In this exercise, we are given a velocity function \( v = \sin \pi t \) and an initial position \( s(0) = 0 \). Our task is to find the position function \( s(t) \) describing the object's position at time \( t \).

To find the position function \( s(t) \), we need to integrate the velocity function with respect to time. This will give us an expression for \( s(t) \). Recall that the position function is the integral of the velocity function: \[s(t) = \int v \, dt = \int \sin \pi t \, dt\]

Integrate the velocity function \( \sin \pi t \). Use the substitution \( u = \pi t \), so \( du = \pi dt \) or \( dt = \frac{du}{\pi} \): \[\int \sin \pi t \, dt = \int \sin u \, \frac{du}{\pi} = \frac{1}{\pi} \int \sin u \, du \] The integral of \( \sin u \) is \( -\cos u + C \). Therefore, \[\frac{1}{\pi} \int \sin u \, du = -\frac{1}{\pi} \cos u + C \]Substituting back \( u = \pi t \), we get: \[s(t) = -\frac{1}{\pi} \cos(\pi t) + C\]

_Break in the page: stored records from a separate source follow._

-- ==== Sys2Proof/Machine/Ops.lean ====
section
/-!
DEFINITION. The named operations over tables, registers, memory, events and outputs that every meaning is written in.
-/
namespace Sys2Proof.Machine

/-! Tables. -/

/-- The value at a key; `d` where the key is unlisted. -/
def tblGet {β : Type} (d : β) : Tbl β → Nat → β
  | [], _ => d
  | (k', v) :: t, k => if k = k' then v else tblGet d t k

/-- The table without a key. -/
def tblErase {β : Type} : Tbl β → Nat → Tbl β
  | [], _ => []
  | (k', v) :: t, k => if k = k' then tblErase t k else (k', v) :: tblErase t k

/-- The table with an entry put before the first larger key. -/
def tblInsert {β : Type} : Tbl β → Nat → β → Tbl β
  | [], k, v => [(k, v)]
  | (k', v') :: t, k, v => if k < k' then (k, v) :: (k', v') :: t else (k', v') :: tblInsert t k v

/-- The table with a key set; setting the unlisted value removes the entry. -/
def tblSet {β : Type} [DecidableEq β] (d : β) (t : Tbl β) (k : Nat) (v : β) : Tbl β :=
  if v = d then tblErase t k else tblInsert (tblErase t k) k v

/-- Keys strictly rising above a bound, and no entry equal to the unlisted value. -/
def tblWfFrom {β : Type} [DecidableEq β] (d : β) : Nat → Tbl β → Bool
  | _, [] => true
  | b, (k, v) :: t => decide (b ≤ k) && decide (v ≠ d) && tblWfFrom d (k + 1) t

/-- The canonical form of a table. -/
def tblWf {β : Type} [DecidableEq β] (d : β) (t : Tbl β) : Bool := tblWfFrom d 0 t

/-- Apply `f` to the value at a key. -/
def tblMod {β : Type} [DecidableEq β] (d : β) (t : Tbl β) (k : Nat) (f : β → β) : Tbl β := tblSet d t k (f (tblGet d t k))

/-! Bits of numbers. -/

/-- Bits `lo + w - 1 : lo` of `v`. -/
def bits (v lo w : Nat) : Nat := v / 2 ^ lo % 2 ^ w

/-- Bit `i` of `v`. -/
def bit (v i : Nat) : Bool := v / 2 ^ i % 2 = 1

/-- 1 for true. -/
def b2n (b : Bool) : Nat := if b then 1 else 0

/-- `v` with bit `i` set to `b`. -/
def setBit (v i : Nat) (b : Bool) : Nat :=
  if bit v i then (if b then v else v - 2 ^ i) else (if b then v + 2 ^ i else v)

/-- The low word, and of an 8-byte write the high, aligned one is enabled whole (R66). -/
def wordOn (be i : Nat) : Bool := bits be (4 * i) 4 = 15

/-- A write of `size` bytes with byte enables `be` that is not naturally aligned, or enables a word in part. -/
def badAccess (off size be : Nat) : Bool :=
  !((size = 4 && off % 4 = 0 && wordOn be 0) || (size = 8 && off % 8 = 0 && wordOn be 0 && wordOn be 1))

/-- Number of set bits among bits `w - 1 : 0`. -/
def popCount (v : Nat) : Nat → Nat
  | 0 => 0
  | w + 1 => popCount v w + b2n (bit v w)

/-- The mask with the bits `i < w` for which `f` holds. -/
def maskOf (f : Nat → Bool) : Nat → Nat
  | 0 => 0
  | w + 1 => maskOf f w + (if f w then 2 ^ w else 0)

/-- Number of listed positions that hold. -/
def countTrue (l : List Bool) : Nat := (l.filter id).length

/-! Bytes, little-endian (R8). -/

/-- The low `n` bytes of `v`, byte 0 first. -/
def leBytes : Nat → Nat → List Byte
  | 0, _ => []
  | n + 1, v => BitVec.ofNat 8 v :: leBytes n (v / 256)

/-- The number a byte list holds, byte 0 lowest. -/
def leNat : List Byte → Nat
  | [] => 0
  | b :: t => b.toNat + 256 * leNat t

/-- `n` bytes at offset `o` of a byte list as a number; missing bytes are 0. -/
def fieldAt (l : List Byte) (o n : Nat) : Nat := leNat ((l.drop o).take n)

/-- `n` zero bytes. -/
def zeros (n : Nat) : List Byte := List.replicate n 0

/-- The byte at an address of a sparse memory; an unlisted byte reads 0. -/
def byteAt (t : Tbl Byte) (a : Nat) : Byte := tblGet 0 t a

/-- `n` bytes from an address. -/
def bytesAt (t : Tbl Byte) (a : Nat) : Nat → List Byte
  | 0 => []
  | n + 1 => byteAt t a :: bytesAt t (a + 1) n

/-- A sparse memory with bytes stored from an address upward. -/
def storeBytes (t : Tbl Byte) (a : Nat) : List Byte → Tbl Byte
  | [] => t
  | b :: bs => storeBytes (tblSet 0 t a b) (a + 1) bs

/-- A sparse memory with the enabled bytes stored; a missing enable is off. -/
def storeMasked (t : Tbl Byte) (a : Nat) : List Byte → List Bool → Tbl Byte
  | b :: bs, e :: es => storeMasked (if e then tblSet 0 t a b else t) (a + 1) bs es
  | _, _ => t

/-- A sparse memory with `n` bytes from an address set to 0. -/
def zeroBytes (t : Tbl Byte) (a n : Nat) : Tbl Byte := t.filter fun e => !(decide (a ≤ e.1) && decide (e.1 < a + n))

/-- The canonical form of a sparse memory: addresses strictly rising, and no byte listed that an unlisted address reads as (log entry 3). -/
def Memory.wf (m : Tbl Byte) : Bool := tblWf 0 m

/-- One bit step of the reflected CRC with polynomial 0x82F6_3B78 (R153). -/
def crcStep (c : Nat) : Nat := if c % 2 = 1 then (c / 2) ^^^ 0x82F63B78 else c / 2

/-- CRC-32C of a byte list from a running register value. -/
def crcFrom : Nat → List Byte → Nat
  | c, [] => c
  | c, b :: t => crcFrom (Nat.repeat crcStep 8 (c ^^^ b.toNat)) t

/-- CRC-32C with initial value and final XOR of all ones (R153). -/
def crc32c (l : List Byte) : Nat := crcFrom 0xFFFFFFFF l ^^^ 0xFFFFFFFF

/-! Counterfoils (R95, R99). -/

/-- The counterfoil of a 32-bit value: the value below, its complement above. -/
def cfOf (v : Nat) : Nat := v % 2 ^ 32 + (2 ^ 32 - 1 - v % 2 ^ 32) * 2 ^ 32

/-- Whether the halves of a 64-bit word agree. -/
def cfOk (w : Nat) : Bool := (w % 2 ^ 32 + w / 2 ^ 32 % 2 ^ 32 = 2 ^ 32 - 1)

/-- The value of a valid counterfoil. -/
def cfVal (w : Nat) : Option Nat := if cfOk w then some (w % 2 ^ 32) else none

/-! Status codes (R100). -/
abbrev Code.OK : Nat := 0x00
abbrev Code.DUPLICATE : Nat := 0x01
abbrev Code.ALREADY_DONE : Nat := 0x02
abbrev Code.TOO_LATE : Nat := 0x03
abbrev Code.ABORTED : Nat := 0x04
abbrev Code.BOUNDS : Nat := 0x10
abbrev Code.ALIGN : Nat := 0x11
abbrev Code.FORMAT : Nat := 0x12
abbrev Code.LIMIT : Nat := 0x13
abbrev Code.PERMISSION : Nat := 0x14
abbrev Code.EPOCH : Nat := 0x15
abbrev Code.ABSENT : Nat := 0x16
abbrev Code.OVERFLOW : Nat := 0x17
abbrev Code.POISON : Nat := 0x20
abbrev Code.UNCORRECTABLE : Nat := 0x21
abbrev Code.RESIDUE : Nat := 0x22
abbrev Code.TIMEOUT : Nat := 0x30
abbrev Code.PEER_LOST : Nat := 0x31
abbrev Code.ROSTER : Nat := 0x32
abbrev Code.LINK_NOT_READY : Nat := 0x33
abbrev Code.VERSION : Nat := 0x40
abbrev Code.SIGNATURE : Nat := 0x41
abbrev Code.LIFECYCLE : Nat := 0x42
abbrev Code.THERMAL : Nat := 0x50
abbrev Code.POWER : Nat := 0x51
abbrev Code.INTERNAL : Nat := 0xFF

/-- The codes of the status table; no other is ever produced. -/
def codeListed (c : Nat) : Bool :=
  [0x00, 0x01, 0x02, 0x03, 0x04, 0x10, 0x11, 0x12, 0x13, 0x14, 0x15, 0x16, 0x17, 0x20, 0x21, 0x22, 0x30, 0x31, 0x32, 0x33, 0x40, 0x41, 0x42,
   0x50, 0x51, 0xFF].contains c

/-- The status of a failed host read (check 3 of R203): timeout, poisoned completion, or a refused request. -/
def fetchCode : Fetch → Nat
  | .ok _ => Code.OK
  | .timeout => Code.TIMEOUT
  | .poison => Code.POISON
  | .refused => Code.BOUNDS

/-- The status of a host write. -/
def dmaCode : DmaEnd → Nat
  | .ok => Code.OK
  | .timeout => Code.TIMEOUT
  | .poison => Code.POISON
  | .refused => Code.BOUNDS

/-! Registers. -/

/-- The live value of a register cell. -/
def State.cell (s : State) (key : Nat) : DWord := tblGet (regReset key) s.regs key

/-- The state with a live register cell set. -/
def State.setCell (s : State) (key : Nat) (v : DWord) : State := { s with regs := tblSet (regReset key) s.regs key v }

/-- The staged value of a register cell (R75). -/
def State.stagedCell (s : State) (key : Nat) : DWord := tblGet (regReset key) s.staged key

/-- The state with a staged register cell set. -/
def State.setStaged (s : State) (key : Nat) (v : DWord) : State := { s with staged := tblSet (regReset key) s.staged key v }

/-- The bits of a field in a register value. -/
def Fld.get (f : Fld) (c : DWord) : Nat := bits c.toNat f.lo f.width

/-- A register value with a field set to the low bits of `v`. -/
def Fld.put (f : Fld) (c : DWord) (v : Nat) : DWord :=
  (c &&& ~~~(BitVec.ofNat 64 ((2 ^ f.width - 1) * 2 ^ f.lo))) ||| BitVec.ofNat 64 (v % 2 ^ f.width * 2 ^ f.lo)

/-- The live value of a field. -/
def State.rd (s : State) (f : Fld) : Nat := f.get (s.cell f.key)

/-- Whether a one-bit field is set. -/
def State.on (s : State) (f : Fld) : Bool := s.rd f ≠ 0

/-- The state with a live field set. -/
def State.wr (s : State) (f : Fld) (v : Nat) : State := s.setCell f.key (f.put (s.cell f.key) v)

/-- The state with a one-bit field set. -/
def State.wrb (s : State) (f : Fld) (b : Bool) : State := s.wr f (b2n b)

/-- The staged value of a field. -/
def State.rdStaged (s : State) (f : Fld) : Nat := f.get (s.stagedCell f.key)

/-- The state with a field of a postable register set in both views, as the boot chain loads it. -/
def State.wrBoth (s : State) (f : Fld) (v : Nat) : State :=
  let t := s.wr f v
  t.setStaged f.key (f.put (t.stagedCell f.key) v)

/-- A saturating counter advanced by `n`. -/
def State.count (s : State) (f : Fld) (n : Nat) : State := s.wr f (min (s.rd f + n) (2 ^ f.width - 1))

/-- A wrapping counter advanced by `n`. -/
def State.countWrap (s : State) (f : Fld) (n : Nat) : State := s.wr f (s.rd f + n)

/-- A unit in soft reset accepts no new work, and ignores writes of its CTL (R64). -/
def State.resetting (s : State) (pg : Nat) : Bool := s.on (Reg.CTL.SOFT_RESET pg)

/-- A function's 32-bit read of the low word at an offset latches the high one (R67). -/
def State.latch (s : State) (fn off : Nat) (high : Word) : State := { s with split := tblSet none s.split fn (some (off, high)) }

/-! Free values and outputs. -/

/-- The state with the free-value counter advanced by `n`. -/
def State.skipFree (s : State) (n : Nat) : State := { s with free := s.free + n }

/-- `n` free bytes. -/
def State.freeBytes (s : State) (n : Nat) : List Byte := (List.range n).map fun i => Config.freeByte (s.free + i)

/-- The state with one more output. -/
def State.emit (s : State) (o : Out) : State := { s with out := o :: s.out }

/-! Time. -/

/-- Global time in nanoseconds (GLB_TIME, R78). -/
def State.now (s : State) : Nat := s.timeFine / 2 ^ 56 % 2 ^ 64

/-! Events and vectors (R62, R63, R377, R378). -/

/-- The key of a vector in the MSI-X tables. -/
def vecKey (fn vector : Nat) : Nat := 2048 * fn + vector

/-- Raise a vector: while it is masked the PBA bit is set; otherwise one message is sent if the function's MSI-X Enable is 1. -/
def State.raiseVec (s : State) (fn vector : Nat) : State :=
  if tblGet true s.msixMask (vecKey fn vector) then { s with msixPend := tblSet false s.msixPend (vecKey fn vector) true }
  else if tblGet false s.msixOn fn then s.emit (.msix fn vector) else s

/-- The function and vector of a page (R377). -/
def pageVector (pg : Nat) : Nat × Nat :=
  if 0x20 ≤ pg ∧ pg < 0x40 then (pg - 0x20, 0)
  else if 0x40 ≤ pg ∧ pg < 0x60 then (pg - 0x40, 1)
  else (0, 64 + pg)

/-- EVT_PEND of a page (R61). -/
def State.evtPend (s : State) (pg : Nat) : Nat := s.rd (Reg.EVT_RAW.RAW pg) &&& s.rd (Reg.EVT_EN.EN pg)

/-- Raise a page's vector. -/
def State.raisePage (s : State) (pg : Nat) : State := s.raiseVec (pageVector pg).1 (pageVector pg).2

/-- Set EVT_RAW bits of a page; the page raises its vector when EVT_PEND changes from 0 to non-zero. -/
def State.raiseMask (s : State) (pg m : Nat) : State :=
  let t := s.wr (Reg.EVT_RAW.RAW pg) (s.rd (Reg.EVT_RAW.RAW pg) ||| m)
  if s.evtPend pg = 0 ∧ t.evtPend pg ≠ 0 then t.raisePage pg else t

/-- Set one event of a page. -/
def State.raise (s : State) (pg i : Nat) : State := s.raiseMask pg (2 ^ i)

/-- Write EVT_RAW or EVT_EN so that the vector is raised again while EVT_PEND is non-zero (R378). -/
def State.reRaise (s : State) (pg : Nat) : State := if s.evtPend pg = 0 then s else s.raisePage pg

/-- The bit of the GLB fault maps that follows STA.FAULT of a page (R49, R55); the stacks' bit follows the stack (R489). -/
def faultBit (pg : Nat) : Option Fld :=
  if pg = 0x2B0 then some Reg.GLB_UNIT_FAULT.UPD_A else if pg = 0x2B1 then some Reg.GLB_UNIT_FAULT.UPD_B
  else if pg = 0x2B2 then some Reg.GLB_UNIT_FAULT.LSC else if pg = 0x2A0 then some Reg.GLB_UNIT_FAULT.MNT_A
  else if pg = 0x2A1 then some Reg.GLB_UNIT_FAULT.MNT_B else if pg = 7 then some Reg.GLB_UNIT_FAULT.VLT
  else if pg = 0x200 ∨ pg = 0x201 then some Reg.GLB_UNIT_FAULT.DLK
  else if 0x240 ≤ pg ∧ pg < 0x252 then some ⟨Reg.GLB_PORT_FAULT.FAULT.key, pg - 0x240, 1⟩ else none

/-- STA.FAULT of a page and its bit of the GLB fault maps take a value (R55). -/
def State.faultIs (s : State) (pg : Nat) (b : Bool) : State :=
  let t := s.wrb (Reg.STA.FAULT pg) b
  match faultBit pg with
  | some f => t.wrb f b
  | none => t

/-- Set STA.FAULT of a page; the FAULT event is set when it rises (R62). -/
def State.setFault (s : State) (pg : Nat) : State :=
  if s.on (Reg.STA.FAULT pg) then s else (s.faultIs pg true).raise pg 27

/-- A unit finds one of its own stored counterfoils with halves that disagree (R62, R98). -/
def State.cfCorrupt (s : State) (pg : Nat) : State := (s.raise pg 26).setFault pg

/-- LAST_STATUS of a page takes a code (R61). -/
def State.lastStatus (s : State) (pg code : Nat) : State := s.wr (Reg.LAST_STATUS.CODE pg) code

end Sys2Proof.Machine
end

We need to find the constant \( C \) using the initial condition \( s(0) = 0 \). Substitute \( t = 0 \) and \( s(0) = 0 \) into the position function: \[0 = -\frac{1}{\pi} \cos(\pi \times 0) + C\] Since \( \cos(0) = 1 \), this simplifies to \[0 = -\frac{1}{\pi} \times 1 + C \] Solving for \( C \), we find \( C = \frac{1}{\pi} \).

Substitute \( C = \frac{1}{\pi} \) back into the position function:\[s(t) = -\frac{1}{\pi} \cos(\pi t) + \frac{1}{\pi}\]This is the position function of the object at time \( t \).